[Saved data entries]
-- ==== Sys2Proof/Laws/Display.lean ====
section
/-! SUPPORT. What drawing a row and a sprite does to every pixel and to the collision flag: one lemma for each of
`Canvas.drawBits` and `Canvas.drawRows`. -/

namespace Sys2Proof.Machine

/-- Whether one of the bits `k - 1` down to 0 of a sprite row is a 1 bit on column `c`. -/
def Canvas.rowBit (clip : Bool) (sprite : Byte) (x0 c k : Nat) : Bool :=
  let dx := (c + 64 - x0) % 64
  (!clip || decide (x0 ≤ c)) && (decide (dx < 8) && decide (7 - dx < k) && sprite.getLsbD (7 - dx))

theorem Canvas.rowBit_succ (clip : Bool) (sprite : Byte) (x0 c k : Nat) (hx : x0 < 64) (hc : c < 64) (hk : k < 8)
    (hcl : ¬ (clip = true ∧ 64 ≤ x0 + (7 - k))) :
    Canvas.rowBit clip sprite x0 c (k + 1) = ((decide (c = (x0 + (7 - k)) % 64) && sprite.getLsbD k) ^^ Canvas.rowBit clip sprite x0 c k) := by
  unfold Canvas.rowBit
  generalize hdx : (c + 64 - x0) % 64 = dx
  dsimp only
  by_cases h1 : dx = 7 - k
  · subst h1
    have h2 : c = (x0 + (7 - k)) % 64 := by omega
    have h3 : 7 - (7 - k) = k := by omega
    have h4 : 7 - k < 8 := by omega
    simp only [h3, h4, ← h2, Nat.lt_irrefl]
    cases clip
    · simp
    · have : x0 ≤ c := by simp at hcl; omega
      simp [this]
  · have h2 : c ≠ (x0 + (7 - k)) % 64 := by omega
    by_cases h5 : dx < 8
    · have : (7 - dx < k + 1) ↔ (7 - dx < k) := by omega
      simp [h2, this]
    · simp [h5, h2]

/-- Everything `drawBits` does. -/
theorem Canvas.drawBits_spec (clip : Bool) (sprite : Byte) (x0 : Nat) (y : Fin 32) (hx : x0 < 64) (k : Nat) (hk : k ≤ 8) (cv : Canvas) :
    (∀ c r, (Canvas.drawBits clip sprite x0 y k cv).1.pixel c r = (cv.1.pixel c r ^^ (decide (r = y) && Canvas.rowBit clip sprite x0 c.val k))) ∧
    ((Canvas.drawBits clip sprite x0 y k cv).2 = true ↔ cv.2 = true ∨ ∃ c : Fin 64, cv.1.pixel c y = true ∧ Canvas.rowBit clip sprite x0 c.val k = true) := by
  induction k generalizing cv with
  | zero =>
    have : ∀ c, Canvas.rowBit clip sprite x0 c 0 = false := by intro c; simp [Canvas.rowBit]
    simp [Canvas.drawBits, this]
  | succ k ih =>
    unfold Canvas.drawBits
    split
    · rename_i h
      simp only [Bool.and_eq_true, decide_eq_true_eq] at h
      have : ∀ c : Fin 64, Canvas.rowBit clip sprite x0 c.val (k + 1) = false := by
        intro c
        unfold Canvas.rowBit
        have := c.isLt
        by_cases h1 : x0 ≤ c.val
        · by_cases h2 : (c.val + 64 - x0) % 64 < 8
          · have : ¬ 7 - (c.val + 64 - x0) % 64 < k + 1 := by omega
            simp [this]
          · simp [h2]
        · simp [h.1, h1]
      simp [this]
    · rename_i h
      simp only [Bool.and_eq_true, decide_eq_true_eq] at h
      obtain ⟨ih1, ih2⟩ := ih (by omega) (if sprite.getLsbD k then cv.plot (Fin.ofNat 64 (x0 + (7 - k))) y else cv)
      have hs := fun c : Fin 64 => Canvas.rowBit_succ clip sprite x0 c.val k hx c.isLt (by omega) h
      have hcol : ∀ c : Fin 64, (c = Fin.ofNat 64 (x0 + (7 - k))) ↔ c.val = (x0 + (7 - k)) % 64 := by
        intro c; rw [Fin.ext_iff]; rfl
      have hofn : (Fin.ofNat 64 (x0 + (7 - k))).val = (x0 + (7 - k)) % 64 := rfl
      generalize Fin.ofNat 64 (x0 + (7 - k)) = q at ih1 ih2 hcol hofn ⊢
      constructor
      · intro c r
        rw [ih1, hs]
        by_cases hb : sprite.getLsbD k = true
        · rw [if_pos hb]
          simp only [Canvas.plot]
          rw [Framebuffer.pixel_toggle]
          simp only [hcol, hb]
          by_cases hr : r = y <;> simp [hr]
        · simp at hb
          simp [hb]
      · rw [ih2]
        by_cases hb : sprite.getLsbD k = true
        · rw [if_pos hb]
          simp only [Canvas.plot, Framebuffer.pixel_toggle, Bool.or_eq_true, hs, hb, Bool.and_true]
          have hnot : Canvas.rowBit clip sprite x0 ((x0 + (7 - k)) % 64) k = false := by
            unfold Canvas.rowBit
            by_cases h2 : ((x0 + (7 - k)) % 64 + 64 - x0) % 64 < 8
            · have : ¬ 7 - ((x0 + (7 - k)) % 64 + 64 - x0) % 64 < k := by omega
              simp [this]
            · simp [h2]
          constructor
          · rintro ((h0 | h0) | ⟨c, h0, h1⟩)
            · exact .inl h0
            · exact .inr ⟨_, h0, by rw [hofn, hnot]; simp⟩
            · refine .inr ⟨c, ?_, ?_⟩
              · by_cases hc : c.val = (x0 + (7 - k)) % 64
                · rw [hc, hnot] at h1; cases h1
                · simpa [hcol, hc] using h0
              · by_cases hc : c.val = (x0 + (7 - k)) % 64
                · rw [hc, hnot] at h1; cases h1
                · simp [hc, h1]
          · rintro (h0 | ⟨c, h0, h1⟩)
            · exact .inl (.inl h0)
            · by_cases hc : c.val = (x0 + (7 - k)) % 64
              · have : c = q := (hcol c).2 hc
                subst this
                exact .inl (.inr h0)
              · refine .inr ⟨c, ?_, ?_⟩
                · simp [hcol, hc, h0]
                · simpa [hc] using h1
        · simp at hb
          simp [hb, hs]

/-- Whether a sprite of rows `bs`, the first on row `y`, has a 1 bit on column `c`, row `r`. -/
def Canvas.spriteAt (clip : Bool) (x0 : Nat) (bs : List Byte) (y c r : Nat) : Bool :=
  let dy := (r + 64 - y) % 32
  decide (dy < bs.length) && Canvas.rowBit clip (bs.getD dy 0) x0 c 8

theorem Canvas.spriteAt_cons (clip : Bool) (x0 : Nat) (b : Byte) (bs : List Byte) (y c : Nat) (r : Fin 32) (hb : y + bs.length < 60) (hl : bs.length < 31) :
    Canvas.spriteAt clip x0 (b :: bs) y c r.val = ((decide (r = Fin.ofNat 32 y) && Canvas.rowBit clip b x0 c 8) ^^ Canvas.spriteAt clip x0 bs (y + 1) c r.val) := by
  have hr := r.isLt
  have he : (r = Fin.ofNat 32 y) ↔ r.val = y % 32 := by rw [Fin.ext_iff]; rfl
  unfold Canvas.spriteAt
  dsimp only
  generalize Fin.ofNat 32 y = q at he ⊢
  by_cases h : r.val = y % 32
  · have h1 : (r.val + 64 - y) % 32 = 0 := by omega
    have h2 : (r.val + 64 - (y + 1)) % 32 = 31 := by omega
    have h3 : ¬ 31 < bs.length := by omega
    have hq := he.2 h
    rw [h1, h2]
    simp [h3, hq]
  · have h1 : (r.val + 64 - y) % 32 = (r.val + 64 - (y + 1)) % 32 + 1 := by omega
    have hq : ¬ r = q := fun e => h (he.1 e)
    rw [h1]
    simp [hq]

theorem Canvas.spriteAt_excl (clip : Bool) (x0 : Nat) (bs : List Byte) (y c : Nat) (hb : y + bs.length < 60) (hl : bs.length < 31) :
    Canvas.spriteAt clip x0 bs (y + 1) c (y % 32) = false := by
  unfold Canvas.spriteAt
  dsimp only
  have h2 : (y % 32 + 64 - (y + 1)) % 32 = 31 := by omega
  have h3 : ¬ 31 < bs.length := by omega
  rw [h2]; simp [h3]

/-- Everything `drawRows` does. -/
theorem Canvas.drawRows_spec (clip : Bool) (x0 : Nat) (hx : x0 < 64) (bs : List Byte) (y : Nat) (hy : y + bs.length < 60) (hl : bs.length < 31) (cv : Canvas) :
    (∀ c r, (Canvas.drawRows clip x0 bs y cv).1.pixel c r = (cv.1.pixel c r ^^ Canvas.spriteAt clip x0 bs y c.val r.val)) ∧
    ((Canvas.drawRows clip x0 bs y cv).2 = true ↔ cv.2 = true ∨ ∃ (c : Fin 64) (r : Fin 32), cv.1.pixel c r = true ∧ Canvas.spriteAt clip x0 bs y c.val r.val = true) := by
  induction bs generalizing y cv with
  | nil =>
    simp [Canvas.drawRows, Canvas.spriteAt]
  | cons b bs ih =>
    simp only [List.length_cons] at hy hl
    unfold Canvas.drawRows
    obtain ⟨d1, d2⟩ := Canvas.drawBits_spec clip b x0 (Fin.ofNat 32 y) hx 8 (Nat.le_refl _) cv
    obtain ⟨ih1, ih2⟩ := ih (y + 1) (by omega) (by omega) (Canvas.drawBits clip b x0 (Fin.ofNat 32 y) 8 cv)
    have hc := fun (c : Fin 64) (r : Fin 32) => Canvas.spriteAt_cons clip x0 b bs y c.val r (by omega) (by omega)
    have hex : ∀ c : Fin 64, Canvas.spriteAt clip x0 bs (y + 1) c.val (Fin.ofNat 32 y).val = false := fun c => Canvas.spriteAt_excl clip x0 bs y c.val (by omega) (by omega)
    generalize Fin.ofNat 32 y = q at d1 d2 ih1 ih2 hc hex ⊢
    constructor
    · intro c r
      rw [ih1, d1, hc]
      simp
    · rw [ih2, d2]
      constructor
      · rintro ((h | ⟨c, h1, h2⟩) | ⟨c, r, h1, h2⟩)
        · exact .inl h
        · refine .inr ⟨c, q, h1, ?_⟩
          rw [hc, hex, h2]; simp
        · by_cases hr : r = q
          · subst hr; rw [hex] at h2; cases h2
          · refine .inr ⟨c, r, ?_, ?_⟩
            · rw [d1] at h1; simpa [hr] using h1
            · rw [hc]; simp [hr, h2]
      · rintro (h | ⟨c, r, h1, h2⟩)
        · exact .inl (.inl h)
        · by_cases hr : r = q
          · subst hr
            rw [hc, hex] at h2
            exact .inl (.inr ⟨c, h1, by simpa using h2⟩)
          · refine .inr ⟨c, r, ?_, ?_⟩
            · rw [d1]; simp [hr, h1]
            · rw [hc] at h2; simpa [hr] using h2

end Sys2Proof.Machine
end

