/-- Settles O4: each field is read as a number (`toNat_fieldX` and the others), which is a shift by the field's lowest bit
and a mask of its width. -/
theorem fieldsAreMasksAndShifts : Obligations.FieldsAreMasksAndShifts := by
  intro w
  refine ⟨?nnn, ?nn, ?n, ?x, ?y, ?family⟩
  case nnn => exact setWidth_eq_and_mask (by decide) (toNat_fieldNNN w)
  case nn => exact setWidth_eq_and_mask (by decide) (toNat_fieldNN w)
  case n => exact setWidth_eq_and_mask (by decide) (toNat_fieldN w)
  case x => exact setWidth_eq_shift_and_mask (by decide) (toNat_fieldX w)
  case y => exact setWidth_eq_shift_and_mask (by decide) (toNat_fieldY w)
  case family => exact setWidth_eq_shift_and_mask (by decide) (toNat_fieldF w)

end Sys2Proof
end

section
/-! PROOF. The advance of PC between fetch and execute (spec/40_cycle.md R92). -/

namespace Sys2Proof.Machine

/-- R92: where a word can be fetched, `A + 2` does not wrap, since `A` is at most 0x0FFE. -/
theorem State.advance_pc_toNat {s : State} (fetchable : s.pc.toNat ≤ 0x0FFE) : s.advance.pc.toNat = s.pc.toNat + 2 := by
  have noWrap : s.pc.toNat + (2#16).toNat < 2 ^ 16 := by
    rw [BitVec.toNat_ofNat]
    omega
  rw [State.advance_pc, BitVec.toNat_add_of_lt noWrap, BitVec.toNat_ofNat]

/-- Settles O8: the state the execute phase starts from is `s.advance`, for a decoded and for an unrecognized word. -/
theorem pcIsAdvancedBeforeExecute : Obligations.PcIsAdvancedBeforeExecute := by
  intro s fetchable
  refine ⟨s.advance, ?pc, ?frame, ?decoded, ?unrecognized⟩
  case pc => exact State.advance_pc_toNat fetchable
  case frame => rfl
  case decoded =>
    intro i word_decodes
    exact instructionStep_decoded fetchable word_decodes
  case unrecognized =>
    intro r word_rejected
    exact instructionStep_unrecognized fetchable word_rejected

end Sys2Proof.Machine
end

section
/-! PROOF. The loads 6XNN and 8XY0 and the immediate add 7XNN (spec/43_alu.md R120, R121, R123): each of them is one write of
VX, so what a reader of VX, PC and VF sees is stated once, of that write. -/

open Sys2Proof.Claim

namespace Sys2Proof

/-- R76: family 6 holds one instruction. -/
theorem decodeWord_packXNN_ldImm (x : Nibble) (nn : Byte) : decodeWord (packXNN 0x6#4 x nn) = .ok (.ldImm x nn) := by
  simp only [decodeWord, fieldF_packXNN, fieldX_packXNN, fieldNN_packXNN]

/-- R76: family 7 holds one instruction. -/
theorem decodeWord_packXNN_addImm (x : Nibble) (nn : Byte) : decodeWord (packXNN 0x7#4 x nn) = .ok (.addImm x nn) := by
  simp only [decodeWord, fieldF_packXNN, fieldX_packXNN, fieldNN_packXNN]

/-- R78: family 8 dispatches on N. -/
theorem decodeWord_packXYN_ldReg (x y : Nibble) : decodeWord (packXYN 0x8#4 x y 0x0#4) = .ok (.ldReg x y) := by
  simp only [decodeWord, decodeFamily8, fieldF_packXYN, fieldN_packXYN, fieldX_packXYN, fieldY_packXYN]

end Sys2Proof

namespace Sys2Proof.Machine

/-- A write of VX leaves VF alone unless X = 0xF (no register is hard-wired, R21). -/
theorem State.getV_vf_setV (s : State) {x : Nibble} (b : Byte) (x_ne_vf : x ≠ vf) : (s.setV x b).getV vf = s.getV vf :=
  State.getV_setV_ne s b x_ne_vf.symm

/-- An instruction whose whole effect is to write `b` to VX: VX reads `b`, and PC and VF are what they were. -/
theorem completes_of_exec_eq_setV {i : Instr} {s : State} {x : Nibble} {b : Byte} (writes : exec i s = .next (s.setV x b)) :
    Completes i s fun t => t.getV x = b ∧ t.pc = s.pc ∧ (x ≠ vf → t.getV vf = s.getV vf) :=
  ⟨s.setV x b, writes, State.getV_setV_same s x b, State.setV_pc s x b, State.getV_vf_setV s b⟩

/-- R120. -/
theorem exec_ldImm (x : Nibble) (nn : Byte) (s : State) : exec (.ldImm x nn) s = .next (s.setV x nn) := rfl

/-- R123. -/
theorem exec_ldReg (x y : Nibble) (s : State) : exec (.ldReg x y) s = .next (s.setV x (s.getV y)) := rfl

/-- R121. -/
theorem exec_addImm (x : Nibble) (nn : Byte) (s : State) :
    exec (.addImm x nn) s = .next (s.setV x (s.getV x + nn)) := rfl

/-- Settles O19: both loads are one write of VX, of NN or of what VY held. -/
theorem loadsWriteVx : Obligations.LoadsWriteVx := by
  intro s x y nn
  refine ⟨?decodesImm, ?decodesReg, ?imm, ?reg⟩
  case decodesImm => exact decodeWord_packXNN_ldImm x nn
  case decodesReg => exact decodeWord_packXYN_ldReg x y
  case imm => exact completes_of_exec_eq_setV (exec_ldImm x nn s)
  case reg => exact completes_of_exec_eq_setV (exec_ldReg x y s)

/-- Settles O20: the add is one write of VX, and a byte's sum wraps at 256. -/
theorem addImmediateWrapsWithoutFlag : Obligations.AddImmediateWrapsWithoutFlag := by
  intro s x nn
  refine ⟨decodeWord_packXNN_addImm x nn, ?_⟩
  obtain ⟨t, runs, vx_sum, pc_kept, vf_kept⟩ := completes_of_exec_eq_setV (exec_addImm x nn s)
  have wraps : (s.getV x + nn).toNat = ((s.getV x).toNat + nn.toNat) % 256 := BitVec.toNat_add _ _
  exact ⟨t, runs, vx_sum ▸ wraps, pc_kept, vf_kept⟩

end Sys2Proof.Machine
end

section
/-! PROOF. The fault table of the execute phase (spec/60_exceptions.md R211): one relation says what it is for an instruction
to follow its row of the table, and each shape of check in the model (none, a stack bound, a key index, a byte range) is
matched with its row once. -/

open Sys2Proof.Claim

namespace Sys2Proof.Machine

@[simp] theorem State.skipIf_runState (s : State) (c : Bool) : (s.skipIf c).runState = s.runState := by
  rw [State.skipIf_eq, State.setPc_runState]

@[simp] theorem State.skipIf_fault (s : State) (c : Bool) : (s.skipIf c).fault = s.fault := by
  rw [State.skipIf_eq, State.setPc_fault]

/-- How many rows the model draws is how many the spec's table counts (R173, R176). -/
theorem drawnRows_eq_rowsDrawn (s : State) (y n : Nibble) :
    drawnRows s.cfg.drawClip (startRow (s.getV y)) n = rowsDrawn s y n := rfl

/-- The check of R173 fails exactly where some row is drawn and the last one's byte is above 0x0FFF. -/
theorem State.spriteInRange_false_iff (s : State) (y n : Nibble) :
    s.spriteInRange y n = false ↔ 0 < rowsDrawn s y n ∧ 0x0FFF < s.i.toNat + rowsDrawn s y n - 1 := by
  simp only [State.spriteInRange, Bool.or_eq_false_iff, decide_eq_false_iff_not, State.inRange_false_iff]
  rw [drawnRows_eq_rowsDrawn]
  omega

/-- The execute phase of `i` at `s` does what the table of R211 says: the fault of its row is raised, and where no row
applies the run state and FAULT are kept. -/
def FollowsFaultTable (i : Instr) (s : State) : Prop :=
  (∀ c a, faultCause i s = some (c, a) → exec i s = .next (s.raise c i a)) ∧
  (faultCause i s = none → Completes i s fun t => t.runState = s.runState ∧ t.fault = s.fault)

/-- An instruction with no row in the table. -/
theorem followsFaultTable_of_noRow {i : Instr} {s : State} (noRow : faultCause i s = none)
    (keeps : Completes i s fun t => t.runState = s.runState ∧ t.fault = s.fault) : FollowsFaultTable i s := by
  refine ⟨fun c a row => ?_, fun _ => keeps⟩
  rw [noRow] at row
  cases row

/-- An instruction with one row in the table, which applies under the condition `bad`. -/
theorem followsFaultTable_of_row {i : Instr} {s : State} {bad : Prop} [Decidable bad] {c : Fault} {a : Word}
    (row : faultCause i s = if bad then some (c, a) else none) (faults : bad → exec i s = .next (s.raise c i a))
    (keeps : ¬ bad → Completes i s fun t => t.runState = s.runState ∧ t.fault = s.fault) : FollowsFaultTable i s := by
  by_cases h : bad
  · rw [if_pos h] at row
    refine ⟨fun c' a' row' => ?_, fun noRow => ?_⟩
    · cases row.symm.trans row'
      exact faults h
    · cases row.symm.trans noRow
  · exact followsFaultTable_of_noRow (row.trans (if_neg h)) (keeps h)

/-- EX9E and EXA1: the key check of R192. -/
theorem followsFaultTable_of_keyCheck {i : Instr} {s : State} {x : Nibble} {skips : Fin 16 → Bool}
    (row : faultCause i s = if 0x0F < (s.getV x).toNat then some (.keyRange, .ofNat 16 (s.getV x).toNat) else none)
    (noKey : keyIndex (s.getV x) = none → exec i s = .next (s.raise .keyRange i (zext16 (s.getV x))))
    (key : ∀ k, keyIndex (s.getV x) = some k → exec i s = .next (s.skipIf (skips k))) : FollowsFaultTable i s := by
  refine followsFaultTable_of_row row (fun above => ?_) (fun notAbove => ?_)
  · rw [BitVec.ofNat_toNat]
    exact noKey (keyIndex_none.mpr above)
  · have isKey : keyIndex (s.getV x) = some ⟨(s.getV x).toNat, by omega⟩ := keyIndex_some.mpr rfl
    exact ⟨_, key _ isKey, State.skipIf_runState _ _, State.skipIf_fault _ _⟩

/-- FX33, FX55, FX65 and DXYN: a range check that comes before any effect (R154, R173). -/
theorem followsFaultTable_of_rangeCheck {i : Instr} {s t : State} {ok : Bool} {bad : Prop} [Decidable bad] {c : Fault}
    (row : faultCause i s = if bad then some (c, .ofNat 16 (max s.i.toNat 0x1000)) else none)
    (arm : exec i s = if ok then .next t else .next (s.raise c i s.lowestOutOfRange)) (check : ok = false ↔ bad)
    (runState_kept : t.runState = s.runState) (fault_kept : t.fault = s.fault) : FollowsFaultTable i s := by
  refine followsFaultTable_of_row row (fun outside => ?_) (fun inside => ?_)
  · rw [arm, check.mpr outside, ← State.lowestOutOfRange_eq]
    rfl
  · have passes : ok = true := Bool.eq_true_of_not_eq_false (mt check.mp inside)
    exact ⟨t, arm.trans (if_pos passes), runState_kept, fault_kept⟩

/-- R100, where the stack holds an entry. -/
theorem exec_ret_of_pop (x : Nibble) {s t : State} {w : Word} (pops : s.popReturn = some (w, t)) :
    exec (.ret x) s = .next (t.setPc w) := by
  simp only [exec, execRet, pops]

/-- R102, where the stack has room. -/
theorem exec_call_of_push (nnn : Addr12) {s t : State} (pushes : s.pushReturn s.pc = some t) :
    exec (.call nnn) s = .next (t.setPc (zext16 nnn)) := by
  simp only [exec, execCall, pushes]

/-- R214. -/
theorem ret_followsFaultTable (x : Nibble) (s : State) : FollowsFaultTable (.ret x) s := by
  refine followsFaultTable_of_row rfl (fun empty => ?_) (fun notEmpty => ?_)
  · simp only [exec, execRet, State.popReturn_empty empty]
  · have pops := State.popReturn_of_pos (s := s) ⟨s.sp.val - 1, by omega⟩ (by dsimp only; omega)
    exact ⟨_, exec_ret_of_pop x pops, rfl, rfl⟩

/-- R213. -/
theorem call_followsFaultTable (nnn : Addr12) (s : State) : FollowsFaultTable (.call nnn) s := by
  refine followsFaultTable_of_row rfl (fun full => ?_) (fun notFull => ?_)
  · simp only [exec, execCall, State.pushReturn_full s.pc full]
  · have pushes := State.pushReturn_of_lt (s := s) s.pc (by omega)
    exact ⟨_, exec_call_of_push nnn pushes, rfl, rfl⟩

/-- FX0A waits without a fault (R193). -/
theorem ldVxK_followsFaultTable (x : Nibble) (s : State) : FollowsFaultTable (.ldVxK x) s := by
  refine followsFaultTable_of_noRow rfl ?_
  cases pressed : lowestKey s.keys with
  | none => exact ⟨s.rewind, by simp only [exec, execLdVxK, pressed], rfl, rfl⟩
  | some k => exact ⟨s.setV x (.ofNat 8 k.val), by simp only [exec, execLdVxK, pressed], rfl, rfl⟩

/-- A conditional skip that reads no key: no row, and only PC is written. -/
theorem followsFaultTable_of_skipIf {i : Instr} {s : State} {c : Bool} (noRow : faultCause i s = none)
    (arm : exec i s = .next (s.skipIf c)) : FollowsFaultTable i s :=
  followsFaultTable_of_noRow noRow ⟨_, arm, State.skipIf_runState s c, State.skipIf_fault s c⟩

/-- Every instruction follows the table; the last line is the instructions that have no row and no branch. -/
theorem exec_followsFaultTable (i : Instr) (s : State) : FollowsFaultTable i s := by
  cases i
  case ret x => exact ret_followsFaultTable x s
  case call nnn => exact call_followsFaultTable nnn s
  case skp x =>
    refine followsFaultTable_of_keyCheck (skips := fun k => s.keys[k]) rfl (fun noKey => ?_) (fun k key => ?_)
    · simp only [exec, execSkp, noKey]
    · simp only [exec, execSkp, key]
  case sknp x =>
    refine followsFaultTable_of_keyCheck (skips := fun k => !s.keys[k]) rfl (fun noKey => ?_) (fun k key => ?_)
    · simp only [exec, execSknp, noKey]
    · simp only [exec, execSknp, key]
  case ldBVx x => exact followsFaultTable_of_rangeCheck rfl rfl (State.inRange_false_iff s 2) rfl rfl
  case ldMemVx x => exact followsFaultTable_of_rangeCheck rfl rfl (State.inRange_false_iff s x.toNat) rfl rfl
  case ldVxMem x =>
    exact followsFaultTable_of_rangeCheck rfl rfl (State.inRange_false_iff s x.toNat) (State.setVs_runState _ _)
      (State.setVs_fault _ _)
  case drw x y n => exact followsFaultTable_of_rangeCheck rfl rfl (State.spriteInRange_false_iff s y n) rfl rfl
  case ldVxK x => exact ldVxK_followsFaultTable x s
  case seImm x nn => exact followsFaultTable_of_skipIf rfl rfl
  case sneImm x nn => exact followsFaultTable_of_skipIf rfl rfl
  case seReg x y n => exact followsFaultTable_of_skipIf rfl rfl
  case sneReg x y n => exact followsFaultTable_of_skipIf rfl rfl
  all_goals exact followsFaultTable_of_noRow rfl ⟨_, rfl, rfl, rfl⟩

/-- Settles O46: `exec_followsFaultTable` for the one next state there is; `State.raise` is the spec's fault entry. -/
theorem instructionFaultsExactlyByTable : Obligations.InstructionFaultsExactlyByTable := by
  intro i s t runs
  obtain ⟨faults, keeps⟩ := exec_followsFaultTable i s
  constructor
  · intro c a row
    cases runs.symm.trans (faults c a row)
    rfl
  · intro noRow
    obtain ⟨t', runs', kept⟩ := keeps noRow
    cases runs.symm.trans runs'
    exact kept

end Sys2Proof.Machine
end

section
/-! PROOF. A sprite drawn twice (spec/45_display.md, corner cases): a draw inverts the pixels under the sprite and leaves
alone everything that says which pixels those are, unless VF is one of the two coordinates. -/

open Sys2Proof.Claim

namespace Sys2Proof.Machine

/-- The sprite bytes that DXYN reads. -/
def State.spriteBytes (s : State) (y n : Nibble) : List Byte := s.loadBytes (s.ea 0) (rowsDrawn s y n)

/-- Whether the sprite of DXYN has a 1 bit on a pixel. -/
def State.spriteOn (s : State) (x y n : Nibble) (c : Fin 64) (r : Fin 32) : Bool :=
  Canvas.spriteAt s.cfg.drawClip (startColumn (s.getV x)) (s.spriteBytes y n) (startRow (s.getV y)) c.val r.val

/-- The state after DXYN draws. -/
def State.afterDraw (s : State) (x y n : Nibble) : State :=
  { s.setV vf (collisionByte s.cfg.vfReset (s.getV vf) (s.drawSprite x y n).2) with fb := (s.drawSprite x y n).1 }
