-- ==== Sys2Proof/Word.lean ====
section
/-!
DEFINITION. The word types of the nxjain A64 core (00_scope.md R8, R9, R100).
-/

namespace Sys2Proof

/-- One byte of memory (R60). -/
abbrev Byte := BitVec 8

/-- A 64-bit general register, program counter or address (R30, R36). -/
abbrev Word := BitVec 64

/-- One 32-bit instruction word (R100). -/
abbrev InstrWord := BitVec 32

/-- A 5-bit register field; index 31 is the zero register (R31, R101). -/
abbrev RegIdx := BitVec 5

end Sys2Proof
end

→ **EXERCISE DETAILS**: Give back the records above exactly, limited to the lines between the one holding "s.fault := by" and the one holding "refine ⟨fun c a row => ?_, fun _ => keeps⟩", inclusive.

→ **TASK RESPONSE**:
@[simp] theorem State.skipIf_fault (s : State) (c : Bool) : (s.skipIf c).fault = s.fault := by
  rw [State.skipIf_eq, State.setPc_fault]

/-- How many rows the model draws is how many the spec's table counts (R173, R176). -/
theorem drawnRows_eq_rowsDrawn (s : State) (y n : Nibble) :
    drawnRows s.cfg.drawClip (startRow (s.getV y)) n = rowsDrawn s y n := rfl

/-- The check of R173 fails exactly where some row is drawn and the last one's byte is above 0x0FFF. -/
theorem State.spriteInRange_false_iff (s : State) (y n : Nibble) :
    s.spriteInRange y n = false ↔ 0 < rowsDrawn s y n ∧ 0x0FFF < s.i.toNat + rowsDrawn s y n - 1 := by
  simp only [State.spriteInRange, Bool.or_eq_false_iff, decide_eq_false_iff_not, State.inRange_false_iff]
  rw [drawnRows_eq_rowsDrawn]
  omega

/-- The execute phase of `i` at `s` does what the table of R211 says: the fault of its row is raised, and where no row
applies the run state and FAULT are kept. -/
def FollowsFaultTable (i : Instr) (s : State) : Prop :=
  (∀ c a, faultCause i s = some (c, a) → exec i s = .next (s.raise c i a)) ∧
  (faultCause i s = none → Completes i s fun t => t.runState = s.runState ∧ t.fault = s.fault)

/-- An instruction with no row in the table. -/
theorem followsFaultTable_of_noRow {i : Instr} {s : State} (noRow : faultCause i s = none)
    (keeps : Completes i s fun t => t.runState = s.runState ∧ t.fault = s.fault) : FollowsFaultTable i s := by
  refine ⟨fun c a row => ?_, fun _ => keeps⟩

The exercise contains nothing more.